Tyree was born on November 9, 1864, in Augusta County, Virginia and came to New York City to study at the American Academy of Dramatic Arts.

==Career==
She appeared in over 20 productions as a member of Daniel Frohman's Lyceum Stock Company, as "Bessie Tyree" until the end of 1895 and as "Elizabeth Tyree" thereafter. Her debut came as understudy to the ailing Effie Shannon in The Charity Ball by David Belasco and Henry Churchill de Mille in February 1890. The Lyceum Company staged The Home Secretary in November 1895. A play in four acts written by R.C. Carton, the themes were love, politics, and society. The time frame of the action is a single evening. Tyree acted the part of Jane Craigengelt in The Courtship of Leonie in November 1896. Written by Henry V. Esmond, the production began the Lyceum's tenth season under Frohman's management.

She depicted Cicely in The Mayflower, a play written by Louis N. Parker, presented at the Lyceum in March 1897. It was based loosely on the Pilgrim emigration to the United States, with settings in Holland, Plymouth, England, and the shore of Massachusetts Bay. Tyree participated in an Actors' Fund benefit at the Broadway Theatre, 1445 Broadway (West 41st Street), the same month. Minnie Maddern Fiske was part of a special selection at the same event. In 1898 Tyree played Avonia Bunn in the first American production of Arthur Wing Pinero's stagedoor comedy Trelawny of the 'Wells'.

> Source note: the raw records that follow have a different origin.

/-! ### Ring operations (R308) -/

/-- The body of a sync or peer operation (Table 12-6). -/
structure SyncOp where
  index : Nat
  bar : Bool
  host : Bool
  op : Nat
  portEn : Nat
  moduleId : BitVec 16
  ctx : Fin 4096
  remote : Fin 4096
  relFlag : Nat
  relValid : Bool
  port : Fin 2
  root : Nat
  rootBar : Nat
  expected : Nat
  timeout : Nat
  reserved : Bool

def SyncOp.of (b : BitVec 384) : SyncOp where
  index := fld b 11 0
  bar := fld b 72 72 == 1
  host := fld b 73 73 == 1
  op := fld b 75 74
  portEn := fld b 79 78
  moduleId := BitVec.ofNat 16 (fld b 95 80)
  ctx := Fin.ofNat 4096 (fld b 107 96)
  remote := Fin.ofNat 4096 (fld b 119 108)
  relFlag := fld b 131 120
  relValid := fld b 132 132 == 1
  port := Fin.ofNat 2 (fld b 133 133)
  root := fld b 135 134
  rootBar := fld b 143 136
  expected := fld b 159 144
  timeout := fld b 175 160
  reserved := fld b 383 176 != 0 || fld b 77 76 != 0 || fld b 71 12 != 0

/-- A flag or barrier operation on which hub flag state is found uncorrectable ends with FAULT_DETECTED (Table 12-11). -/
def State.hubEcc (s : State) (d : DRef) (f : HubEcc) : State :=
  (s.dataFault (unitNo 14 0) 0x09 { FaultOf.desc d .faultDetected f.addr.toNat with detail := f.detail.toNat }).complete d .faultDetected

/-- An operation that has begun and is held at the hub. -/
def Adm.syncHeld (a : Adm) : Bool := match a.prog with
  | .flagWait _ _ _ _ | .barWait _ _ _ | .barConfirm => true
  | _ => false

/-- A sync or peer operation that waits for its row: `perm` gives the causes beside those of its form and class, and f its effect where there are
none (R11, Table 12-11). -/
def State.syncOp (s : State) (d : DRef) (op : Nat) (ecc : Option HubEcc) (bad : SyncOp → Bool) (perm : State → SyncOp → List Status)
    (f : State → SyncOp → State) : State :=
  match s.adm d, s.fresh d op, ecc with
  | some a, none, some e => if a.opcode = op && a.syncHeld then s.hubEcc d e else s
  | _, some _, some e => s.hubEcc d e
  | _, some a, none =>
    let c := SyncOp.of a.body
    let adminOp := op == 0x98 || op == 0x99
    let causes := causesOf [(c.reserved || bad c, .malformed), ((a.cls == .admin) != adminOp, .paramUnsupported), (s.deadPart d.ctx, .unitFenced)] ++ perm s c
    if causes.isEmpty then f s c else s.complete d (Status.pick causes)
  | _, none, _ => s

def State.updSync (s : State) (f : Sync → Sync) : State := { s with sync := f s.sync }

/-- The lowest free local slot of a context and the lowest free block; the lowest free barrier (R298; log 14). -/
def State.freeBlock (s : State) (cx : Fin 4096) : Option (Nat × Nat) :=
  let own : Table Nat := ((s.ctxs.find cx).map (·.blocks)).getD []
  match (upTo 64).find? (fun i => (Table.find own i).isNone), (upTo 512).find? (fun i => (s.sync.blocks.find i).isNone) with
  | some i, some b => some (i, b)
  | _, _ => none
def State.freeBar (s : State) : Option Nat := (upTo 256).find? fun i => (s.sync.bars.find i).isNone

She appeared as the leading lady in Gretna Green at the Madison Square Theatre, 24th Street (Manhattan) near Broadway (Manhattan), in January 1903. Written by Grace Livingston Furniss, the play was set in Harrogate in the 18th century. The production featured three lovely stage sets and many actors in Kate Greenaway costumes. Tyree was described by a critic as personally popular and possessing an abundance of talents. In February 1903 she was involved in an accident en route to her West Twenty-sixth Street home. She was returning after a matinee of The Earl of Pawtuckett when she was thrown from her cab when the horse hitched to the hansom slipped and fell on Fifth Avenue (Manhattan) near Twenty-Sixth Street. Her leg was bruised and the injury caused her to be unable to appear. An understudy, Jane Field, replaced her.

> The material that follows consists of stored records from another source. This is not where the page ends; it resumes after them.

-- ==== Sys2Proof/Certificates/Slice0/Obligations.lean ====
section
/-! DEFINITION. The statements for the provers. A frame is written as an equation: a state with the named fields changed and every
other field as it was. A record field, a counter or a trace buffer that a statement does not fix stands under an existential. -/

open Sys2Proof Sys2Proof.Machine

/-! ### Steps -/

/-- The command at the front of the queue runs on the state with the queue's rest. -/
def Obligations.StepRunsFrontCommand : Prop :=
  ∀ (c : Instr) (q : List Instr) (s : State), s.pending = c :: q → step s = exec c (s.withPending q)

/-- Every command answers a next state: no command faults and none is refused. On an empty queue, by the model's choice (log 1), 1 ns of the timebase
of R436 passes while MOD_RST_N is deasserted, and nothing changes but what counts time, and where a trace record waits, its place in host memory. -/
def Obligations.EveryStepAnswersNext : Prop :=
  (∀ s : State, s.pending = [] → ∃ (o : Obs) (h : Table Memory),
    step s = .next { s with
      timebase := if s.env.board.running then s.timebase + 1 else s.timebase, obs := if s.env.board.running then o else s.obs
      host := if s.env.board.running ∧ s.obs.due ≠ none then h else s.host }) ∧
  (∀ (c : Instr) (s : State), ∃ t, exec c s = .next t)

/-- What registers read after a module reset, where Tables 10-7, 11-4, 14-2, 15-6a, 16-8, 17-5 and 18-4 to 18-6 give the value; and the state after
reset is legal, with every memory in its canonical form and no command waiting. -/
def Obligations.ResetValues : Prop :=
  ((∀ r ∈ [Reg.partCfg, .statePool, .keyPool, .keyDir, .setupErr, .timebase, .ctx0Desc, .ctx0Ctrl, .fenceCl, .fenceMisc, .faultCnt, .fclStatus,
      .fclRetry, .fplRetry 0, .fplRetry 1, .power, .shed, .srcState, .go, .fwAddr, .fwCtrl, .pkeStat, .pkeMismatch, .obsGlobal, .freezeTime, .snapAddr, .snapSeq,
      .traceBase, .traceCb, .traceCtrl], State.reset.regRead r = 0) ∧
  (∀ w < 3, State.reset.regRead (.fenceCh w) = 0) ∧ (∀ w < 2, State.reset.regRead (.fenceThaw w) = 0) ∧
  (∀ i, State.reset.regRead (.temp i) = 0x80000000) ∧ (∀ i, State.reset.regRead (.volt i) = 0xFFFF0000) ∧
  (∀ i, State.reset.regRead (.curr i) = 0) ∧ State.reset.regRead .powerCap = 2000 ∧
  (∀ k, State.reset.regRead (.dieV k) = 750 + 2 ^ 12 * 750) ∧ (∀ k, State.reset.regRead (.dieRate k) = 0xFFFF0000) ∧
  State.reset.regRead .classShare = 16 + 2 ^ 8 * 32 + 2 ^ 16 * 8 ∧ (∀ p, State.reset.regRead (.fplStatus p) = 0) ∧
  (∀ k, State.reset.regRead (.therm k) = 0) ∧ (∀ c, State.reset.regRead (.tgSeed c) = 1) ∧ (∀ c, State.reset.regRead (.tgStatus c) = 0) ∧
  (∀ n, State.reset.regRead (.ctrSel n) = 0 ∧ State.reset.regRead (.ctrVal n) = 0) ∧ (∀ c, State.reset.regRead (.ctxStatus c) = 0) ∧
  (∀ k, State.reset.regRead (.dieStatus k) = 16 * 2 ^ 16 ∧ State.reset.regRead (.dieFirn k) = 0)) ∧
  (State.reset.Legal ∧ State.reset.memoryOk = true ∧ State.reset.pending = [])

/-- Whatever command runs, the checked registers stay in their ranges: part_code, the power cap, the memory shares, the core voltages
between 0.65 V and 0.85 V, the shed level, M6 and M7; the module is off while MOD_RST_N is asserted, and awaits an image set in its first
stage alone. -/
def Obligations.LegalKeptByEveryStep : Prop := ∀ s t : State, s.Legal → step s = .next t → t.Legal

/-- Work of engines, rings, keys, memory and the security block never touches pins, management, power, set-up or measurements, and no
command touches the queue of the commands that wait. -/
def Obligations.OtherCommandsKeepManagement : Prop :=
  ∀ (c : Instr) (s t : State), exec c s = .next t → t.pending = s.pending ∧ (changesEnv c = false → t.env = s.env)

/-- A hub lockstep difference (R372, R405): the hub stops at once, with its link error message and the management bus alert; no command but
MOD_RST_N leaves SRC_STATE 9, or the loss of power; and until then nothing is admitted and no completion record is written, in any context. -/
def Obligations.HubStopHoldsUntilReset : Prop :=
  (∀ (s : State) (cx : Fin 4096) (r : Fin 4) (looks : List (Fin 131072 × KrtLook)) (c : Ctx) (w : Waiting), s.ready = true → s.ctxs.find cx = some c → w ∈ c.waiting →
    w.ring = r → ∃ t, exec (.descriptorAdmit cx r looks true) s = .next t ∧ t.env.serac.st = .stopped ∧ t.env.board.smbAlert = true ∧
      t.sent = .linkError :: s.sent ∧ t.descs = s.descs ∧ t.ctxs = s.ctxs) ∧
  (∀ (c : Instr) (s t : State), s.Legal → s.env.serac.st = .stopped → exec c s = .next t → c ≠ .moduleReset → c ≠ .powerOff → t.env.serac.st = .stopped) ∧
  (∀ s : State, s.env.serac.st = .stopped →
    (∀ d st res tag ev, s.complete1 d st res tag ev = s) ∧ (∀ n cx, State.flushHeld n cx s = s) ∧
    (∀ cx r looks differ, exec (.descriptorAdmit cx r looks differ) s = .next s) ∧ ∀ d, exec (.abort d) s = .next s)

/-! ### Reset, start-up and pins (16, 19) -/

/-- MOD_RST_N completes in every state and resets the whole module (R404): every context, key entry, fence, flag, measurement register and set-up value is
lost; flash, the fused rollback counter and what lies outside the module stay, and a bank that a STAGE was writing is not marked (R406). -/
def Obligations.ModuleResetKeepsFlashAndFuses : Prop :=
  ∀ s : State, ∃ t, exec .moduleReset s = .next t ∧
    t.env.serac.st = .off ∧ t.env.board.running = false ∧
    t.ctxs = [] ∧ t.descs = [] ∧ t.keys = State.reset.keys ∧ t.hub = State.reset.hub ∧ t.sync = State.reset.sync ∧
    t.env.meas = Vector.replicate 8 0 ∧ t.env.setup = State.reset.env.setup ∧ t.clusters = State.reset.clusters ∧ t.sec = State.reset.sec ∧
    t.memsys = State.reset.memsys ∧ t.obs = State.reset.obs ∧ t.health = State.reset.health ∧ t.timebase = 0 ∧
    t.env.serac.flash = { s.env.serac.flash with mark := t.env.serac.flash.mark, tries := t.env.serac.flash.tries } ∧
    ((∀ f, s.env.serac.fwBusy = some f → f.micro = true) → t.env.serac.flash = s.env.serac.flash) ∧
    (∀ f, s.env.serac.fwBusy = some f → f.micro = false → t.env.serac.flash.mark = none) ∧
    t.env.serac.rollback = s.env.serac.rollback ∧ t.env.serac.bootCount = s.env.serac.bootCount ∧
    t.moraine.log = s.env.serac.flash.log ∧ t.moraine.pos = s.env.serac.flash.logPos ∧
    t.env.board.pg48v = s.env.board.pg48v ∧ t.host = s.host ∧ t.sent = s.sent ∧
    ∀ r : Reg, r ≠ .fwStatus → r ≠ .morainePos → (∀ e w, r ≠ .moraine e w) → t.regRead r = State.reset.regRead r

/-- The input falls below 34.0 V (Table 16-6): a POWER record goes to flash at the next position, and the module goes off with nothing
but flash and fuses kept. That the record takes the next position of the log, whatever records are not yet in flash, is the model's choice (log 32);
that PG_48V reads deasserted follows from its pin (19). -/
def Obligations.PowerOffWritesFinalRecord : Prop :=
  ∀ s : State, s.env.serac.st ≠ .off → ∃ (t : State) (r : BitVec 512), exec .powerOff s = .next t ∧
    t.env.serac.st = .off ∧ t.env.board.running = false ∧ t.env.board.pg48v = false ∧ t.ctxs = [] ∧
    t.env.serac.flash.log = s.env.serac.flash.log.set (s.moraine.pos % 65536) r ∧ t.env.serac.flash.logPos = s.moraine.pos + 1 ∧
    fld r 7 0 = 0x08 ∧ fld r 447 384 = s.env.power.cap.toNat ∧ fld r 511 448 = s.timebase % 2 ^ 64 ∧
    t.env.serac.rollback = s.env.serac.rollback

/-- Deassertion with PG_48V asserted starts the module: straps sampled, timebase 0, boot_count one more for each reset, and the BOOT record, with seq 0,
at the position that flash gives, with the bank that runs; a bank marked for trial that fails R321 is abandoned at once, which is a second reset, into
the committed bank. -/
def Obligations.DeassertionStartsTheModule : Prop :=
  ∀ (s : State) (j : Bool) (b m : BitVec 2) (ok : BanksOk) (tried : Prop), s.env.board.running = false → s.env.board.pg48v = true →
    (tried ↔ b = 0 ∧ s.env.serac.flash.tries < 2 ∧ ∃ x, s.env.serac.flash.mark = some x ∧
      ((if x then ok.b else ok.a) = false ∨ (s.env.serac.flash.bank x).rollback.toNat < s.env.serac.rollback.toNat)) →
    ∃ (t : State) (r : BitVec 512), exec (.resetDeassert j b m ok) s = .next t ∧
      t.env.board.running = true ∧ t.env.board.jcompatN = j ∧ t.env.board.bootSel = b ∧ t.env.board.mgmtAddr = m ∧ t.env.serac.bootSel = b ∧
      t.timebase = 0 ∧ (¬ tried → t.env.serac.bootCount = s.env.serac.bootCount + 1) ∧
      (tried → t.env.serac.bootCount = s.env.serac.bootCount + 2 ∧ t.env.serac.trial = false ∧ t.env.serac.bank = s.env.serac.flash.committed ∧
        t.env.serac.flash.mark = none) ∧
      t.moraine.log.find (s.env.serac.flash.logPos % 65536) = some r ∧
      fld r 7 0 = 0x02 ∧ fld r 149 118 = 0 ∧ fld r 447 384 = t.env.serac.bootCount.toNat ∧ fld r 511 448 = 0 ∧
      fld r 336 336 = boolNat t.env.serac.bank ∧ fld r 337 337 = boolNat t.env.serac.trial ∧
      (t.env.serac.st = .serac ∨ t.env.serac.st = .failed)

/-- The strap is sampled at deassertion and held to the next reset; a context's Jasil compatibility follows jcompat, or the sample. -/
def Obligations.JcompatStrapSampledAndHeld : Prop :=
  (∀ (s : State) (j : Bool) (b m : BitVec 2) (ok : BanksOk), s.env.board.running = false → s.env.board.pg48v = true →
    ∃ t, exec (.resetDeassert j b m ok) s = .next t ∧ t.env.board.jcompatN = j) ∧
  (∀ (c : Instr) (s t : State), exec c s = .next t → s.env.board.running = true → c ≠ .moduleReset → c ≠ .powerOff →
    t.env.board.jcompatN = s.env.board.jcompatN) ∧
  (∀ (s : State) (cx : Nat) (c : Ctx), s.ctxs.find cx = some c →
    ((s.ctxStatus cx).getLsbD 2 = true ↔ c.f 134 133 = 2 ∨ (c.f 134 133 = 0 ∧ s.env.board.jcompatN = false)))

/-- Table 16-10: the stages follow one another, with the measurements of R322; from READY on HUB_KEYDIR reads the key header directory's place, the last
64 units of the key pool; a stage that fails leads to FAILED with its code. -/
def Obligations.StartupStagesFollowTable : Prop :=
  (∀ (s : State) (d : BitVec 512) (f : List (BitVec 16)), s.env.serac.awaiting = false →
    (s.env.serac.st = .serac → ∃ t, exec (.startupStageEnd (.pass [d] f)) s = .next t ∧
      t = { s with env := t.env } ∧ t.env.serac = { s.env.serac with st := .firmware } ∧ t.env.meas = (s.env.measure 1 d).meas) ∧
    (s.env.serac.st = .rails → ∃ t, exec (.startupStageEnd (.pass [d] f)) s = .next t ∧
      t = { s with env := t.env, hub := t.hub } ∧ t.env.serac = { s.env.serac with st := .memory } ∧ t.hub.fclUp = true ∧
      1 ≤ t.hub.fclLanes.toNat ∧ t.hub.fclLanes.toNat ≤ 8) ∧
    (s.env.serac.st = .memory → ∃ t, exec (.startupStageEnd (.pass [d] f)) s = .next t ∧
      t = { s with env := t.env } ∧ t.env.serac = { s.env.serac with st := .test }) ∧
    (s.env.serac.st = .test → s.hub.fenceCl = 0 → ∃ t, exec (.startupStageEnd (.pass [d] [])) s = .next t ∧
      t.env.serac = { s.env.serac with st := .setup } ∧ t.env.meas = (s.env.measure 3 d).meas ∧ t.health.basePass = s.timebase) ∧
    (s.env.serac.st = .setup → s.env.serac.locked = true → ∃ t, exec (.startupStageEnd (.pass [d] f)) s = .next t ∧
      t.env.serac = { s.env.serac with st := .ready } ∧ t.sec.aliasKey.isSome ∧
      t.regRead .keyDir = (keyBase s.env.setup.keyPool + keySize s.env.setup.keyPool - 64) * 2 ^ 21)) ∧
  (∀ (s : State) (d0 d2 : BitVec 512) (f : List (BitVec 16)), s.env.serac.awaiting = false → s.env.serac.st = .firmware →
    ∃ t, exec (.startupStageEnd (.pass [d2, d0] f)) s = .next t ∧
      t = { s with env := t.env } ∧ t.env.serac = { s.env.serac with st := .rails } ∧ t.env.meas = ((s.env.measure 2 d2).measure 0 d0).meas) ∧
  (∀ (s : State) (k : Fin 8), s.env.serac.awaiting = false → s.env.serac.trial = false → 1 ≤ k.val → k.val ≤ 6 →
    s.env.serac.st ∈ [SrcState.serac, .firmware, .rails, .memory, .test] →
    ∃ t, exec (.startupStageEnd (.fail k)) s = .next t ∧ t = { s with env := t.env } ∧ t.env.serac.st = .failed ∧
      t.env.serac.failCode = BitVec.ofNat 8 k.val ∧ t.env.board.smbAlert = true)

In 1918 a play penned by Tyree was staged with Rosamond Carpentier playing one of the primary roles.

==Personal life==
In 1904, Tyree was married to James Stetson Metcalfe, a drama critic for Life Magazine and The Wall Street Journal. His sister was author Frances Metcalfe Wolcott. He died in 1927 at the age of 68. His funeral and burial were in Buffalo, New York.

She died in 1952 at the age of 87 at her home on 2 West Sixty-seventh Street. Tyree was a founder of the Bedford Hills, New York Community House.